━━━━━ SOURCE DATA
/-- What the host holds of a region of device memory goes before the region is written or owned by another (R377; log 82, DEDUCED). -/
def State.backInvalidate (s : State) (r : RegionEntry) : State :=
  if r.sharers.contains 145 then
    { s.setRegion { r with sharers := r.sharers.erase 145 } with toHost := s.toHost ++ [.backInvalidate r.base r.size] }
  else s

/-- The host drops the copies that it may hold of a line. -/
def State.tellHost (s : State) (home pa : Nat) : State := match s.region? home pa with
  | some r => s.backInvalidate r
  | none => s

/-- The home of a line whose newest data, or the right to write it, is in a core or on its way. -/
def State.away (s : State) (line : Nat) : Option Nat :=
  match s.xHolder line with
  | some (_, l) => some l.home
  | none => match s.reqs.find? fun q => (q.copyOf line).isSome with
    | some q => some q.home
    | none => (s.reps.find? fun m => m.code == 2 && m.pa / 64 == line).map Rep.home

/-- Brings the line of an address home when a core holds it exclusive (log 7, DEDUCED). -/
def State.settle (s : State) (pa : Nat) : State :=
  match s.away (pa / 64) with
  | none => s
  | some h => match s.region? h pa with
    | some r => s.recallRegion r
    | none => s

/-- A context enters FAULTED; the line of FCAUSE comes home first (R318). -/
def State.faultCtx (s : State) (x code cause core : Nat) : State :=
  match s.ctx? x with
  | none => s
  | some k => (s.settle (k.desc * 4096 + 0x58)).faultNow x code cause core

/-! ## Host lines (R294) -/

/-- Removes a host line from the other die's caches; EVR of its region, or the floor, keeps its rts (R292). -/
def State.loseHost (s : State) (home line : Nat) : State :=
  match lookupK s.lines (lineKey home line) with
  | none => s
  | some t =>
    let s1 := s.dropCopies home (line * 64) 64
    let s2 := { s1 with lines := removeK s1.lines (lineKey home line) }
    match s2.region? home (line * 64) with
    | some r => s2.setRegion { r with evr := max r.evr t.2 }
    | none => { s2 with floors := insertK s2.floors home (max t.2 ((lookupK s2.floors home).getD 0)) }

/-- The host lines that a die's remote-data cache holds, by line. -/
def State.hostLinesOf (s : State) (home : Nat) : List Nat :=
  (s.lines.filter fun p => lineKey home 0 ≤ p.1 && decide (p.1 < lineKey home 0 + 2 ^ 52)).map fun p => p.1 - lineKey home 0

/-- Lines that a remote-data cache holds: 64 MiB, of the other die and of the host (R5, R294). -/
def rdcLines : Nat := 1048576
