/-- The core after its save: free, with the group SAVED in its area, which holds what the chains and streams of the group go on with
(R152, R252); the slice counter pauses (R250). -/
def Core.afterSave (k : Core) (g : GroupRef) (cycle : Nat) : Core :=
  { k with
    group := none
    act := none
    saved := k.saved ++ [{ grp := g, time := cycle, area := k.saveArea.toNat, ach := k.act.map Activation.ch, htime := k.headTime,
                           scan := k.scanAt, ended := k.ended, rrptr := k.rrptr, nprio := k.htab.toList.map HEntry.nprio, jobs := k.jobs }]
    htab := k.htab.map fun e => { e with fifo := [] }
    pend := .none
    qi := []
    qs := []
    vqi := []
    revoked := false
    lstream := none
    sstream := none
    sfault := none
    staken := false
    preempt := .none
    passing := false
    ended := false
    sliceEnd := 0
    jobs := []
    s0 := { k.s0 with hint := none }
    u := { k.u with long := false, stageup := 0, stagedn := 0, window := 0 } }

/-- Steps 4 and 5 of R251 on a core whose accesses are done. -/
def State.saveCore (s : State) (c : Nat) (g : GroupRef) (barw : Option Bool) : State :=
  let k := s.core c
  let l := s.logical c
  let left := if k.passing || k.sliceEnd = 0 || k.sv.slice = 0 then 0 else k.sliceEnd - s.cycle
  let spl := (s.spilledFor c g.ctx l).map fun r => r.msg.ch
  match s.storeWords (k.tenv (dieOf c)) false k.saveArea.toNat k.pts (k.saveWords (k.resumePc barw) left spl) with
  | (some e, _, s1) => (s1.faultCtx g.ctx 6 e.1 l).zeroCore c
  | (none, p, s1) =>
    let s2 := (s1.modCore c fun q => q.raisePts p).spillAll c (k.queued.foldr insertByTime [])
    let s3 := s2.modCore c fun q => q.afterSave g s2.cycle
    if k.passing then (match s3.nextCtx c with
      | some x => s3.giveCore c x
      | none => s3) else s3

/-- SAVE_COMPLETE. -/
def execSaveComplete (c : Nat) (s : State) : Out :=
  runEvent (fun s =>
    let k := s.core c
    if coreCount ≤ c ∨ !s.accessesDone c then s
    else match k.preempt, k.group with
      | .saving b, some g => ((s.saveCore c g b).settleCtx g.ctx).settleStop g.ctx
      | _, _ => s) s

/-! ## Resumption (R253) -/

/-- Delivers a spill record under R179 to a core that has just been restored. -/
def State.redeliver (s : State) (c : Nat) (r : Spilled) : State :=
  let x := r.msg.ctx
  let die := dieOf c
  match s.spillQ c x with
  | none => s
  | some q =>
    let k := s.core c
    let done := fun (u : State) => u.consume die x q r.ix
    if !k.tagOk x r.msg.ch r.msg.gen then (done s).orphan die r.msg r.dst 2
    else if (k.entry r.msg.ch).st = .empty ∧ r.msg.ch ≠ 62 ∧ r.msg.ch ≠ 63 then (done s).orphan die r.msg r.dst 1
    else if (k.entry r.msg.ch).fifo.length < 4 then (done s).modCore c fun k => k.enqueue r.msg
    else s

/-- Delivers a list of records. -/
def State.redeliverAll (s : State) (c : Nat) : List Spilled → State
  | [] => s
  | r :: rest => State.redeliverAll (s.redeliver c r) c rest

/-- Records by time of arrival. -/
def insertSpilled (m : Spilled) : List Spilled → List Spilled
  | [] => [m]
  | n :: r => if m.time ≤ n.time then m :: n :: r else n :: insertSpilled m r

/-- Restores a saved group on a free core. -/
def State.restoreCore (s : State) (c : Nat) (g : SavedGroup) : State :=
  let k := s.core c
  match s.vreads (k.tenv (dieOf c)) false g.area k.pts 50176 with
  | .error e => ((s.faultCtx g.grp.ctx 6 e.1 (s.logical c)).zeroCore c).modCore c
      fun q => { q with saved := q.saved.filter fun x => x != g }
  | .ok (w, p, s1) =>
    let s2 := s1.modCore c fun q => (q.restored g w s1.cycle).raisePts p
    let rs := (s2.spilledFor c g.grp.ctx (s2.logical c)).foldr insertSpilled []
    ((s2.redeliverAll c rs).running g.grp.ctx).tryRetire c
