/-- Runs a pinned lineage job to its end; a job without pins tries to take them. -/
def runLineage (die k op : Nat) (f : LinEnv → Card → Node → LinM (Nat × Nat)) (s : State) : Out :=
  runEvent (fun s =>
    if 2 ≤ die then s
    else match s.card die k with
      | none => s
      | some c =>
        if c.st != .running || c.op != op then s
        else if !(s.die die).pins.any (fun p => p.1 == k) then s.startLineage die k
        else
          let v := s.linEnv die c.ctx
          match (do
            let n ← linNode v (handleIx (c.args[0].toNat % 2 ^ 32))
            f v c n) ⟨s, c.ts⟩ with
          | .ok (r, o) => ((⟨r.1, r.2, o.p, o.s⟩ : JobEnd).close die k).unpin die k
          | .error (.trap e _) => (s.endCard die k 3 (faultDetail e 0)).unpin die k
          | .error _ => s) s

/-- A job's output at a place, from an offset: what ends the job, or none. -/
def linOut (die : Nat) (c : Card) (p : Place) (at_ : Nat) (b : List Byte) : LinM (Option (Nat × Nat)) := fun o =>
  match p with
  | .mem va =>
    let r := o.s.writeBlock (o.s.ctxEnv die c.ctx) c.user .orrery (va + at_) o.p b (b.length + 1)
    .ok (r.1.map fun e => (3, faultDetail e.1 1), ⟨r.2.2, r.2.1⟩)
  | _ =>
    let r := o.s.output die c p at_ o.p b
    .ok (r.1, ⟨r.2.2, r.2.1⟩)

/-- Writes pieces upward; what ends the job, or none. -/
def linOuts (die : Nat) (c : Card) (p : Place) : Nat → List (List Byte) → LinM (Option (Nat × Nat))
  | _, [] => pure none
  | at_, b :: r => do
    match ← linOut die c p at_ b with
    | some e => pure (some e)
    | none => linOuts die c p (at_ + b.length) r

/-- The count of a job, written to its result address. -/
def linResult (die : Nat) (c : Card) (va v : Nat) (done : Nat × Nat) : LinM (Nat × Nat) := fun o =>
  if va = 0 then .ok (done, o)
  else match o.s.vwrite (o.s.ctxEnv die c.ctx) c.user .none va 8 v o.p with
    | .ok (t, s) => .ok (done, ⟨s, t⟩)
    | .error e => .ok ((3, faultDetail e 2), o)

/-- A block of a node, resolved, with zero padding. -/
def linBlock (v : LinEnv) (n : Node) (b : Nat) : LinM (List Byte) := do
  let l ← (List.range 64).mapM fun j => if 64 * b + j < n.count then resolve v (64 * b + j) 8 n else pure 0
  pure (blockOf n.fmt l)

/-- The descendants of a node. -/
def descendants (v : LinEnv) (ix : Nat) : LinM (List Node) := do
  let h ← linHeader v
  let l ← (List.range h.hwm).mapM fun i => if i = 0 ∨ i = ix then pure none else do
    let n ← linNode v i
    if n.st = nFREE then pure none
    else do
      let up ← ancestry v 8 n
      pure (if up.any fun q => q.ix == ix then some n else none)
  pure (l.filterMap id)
━━━━━━━━━━
* **WHAT TO DO**: Above are the entries. Copy exactly the part that opens with the line containing "s1 with lines" and closes with the line containing "k.s0 with hint", and no more.

* **RESULT OF THIS EXERCISE**:
    let s2 := { s1 with lines := removeK s1.lines (lineKey home line) }
    match s2.region? home (line * 64) with
    | some r => s2.setRegion { r with evr := max r.evr t.2 }
    | none => { s2 with floors := insertK s2.floors home (max t.2 ((lookupK s2.floors home).getD 0)) }

/-- The host lines that a die's remote-data cache holds, by line. -/
def State.hostLinesOf (s : State) (home : Nat) : List Nat :=
  (s.lines.filter fun p => lineKey home 0 ≤ p.1 && decide (p.1 < lineKey home 0 + 2 ^ 52)).map fun p => p.1 - lineKey home 0

/-- Lines that a remote-data cache holds: 64 MiB, of the other die and of the host (R5, R294). -/
def rdcLines : Nat := 1048576
/-- The core after its save: free, with the group SAVED in its area, which holds what the chains and streams of the group go on with
(R152, R252); the slice counter pauses (R250). -/
def Core.afterSave (k : Core) (g : GroupRef) (cycle : Nat) : Core :=
  { k with
    group := none
    act := none
    saved := k.saved ++ [{ grp := g, time := cycle, area := k.saveArea.toNat, ach := k.act.map Activation.ch, htime := k.headTime,
                           scan := k.scanAt, ended := k.ended, rrptr := k.rrptr, nprio := k.htab.toList.map HEntry.nprio, jobs := k.jobs }]
    htab := k.htab.map fun e => { e with fifo := [] }
    pend := .none
    qi := []
    qs := []
    vqi := []
    revoked := false
    lstream := none
    sstream := none
    sfault := none
    staken := false
    preempt := .none
    passing := false
    ended := false
    sliceEnd := 0
    jobs := []
    s0 := { k.s0 with hint := none }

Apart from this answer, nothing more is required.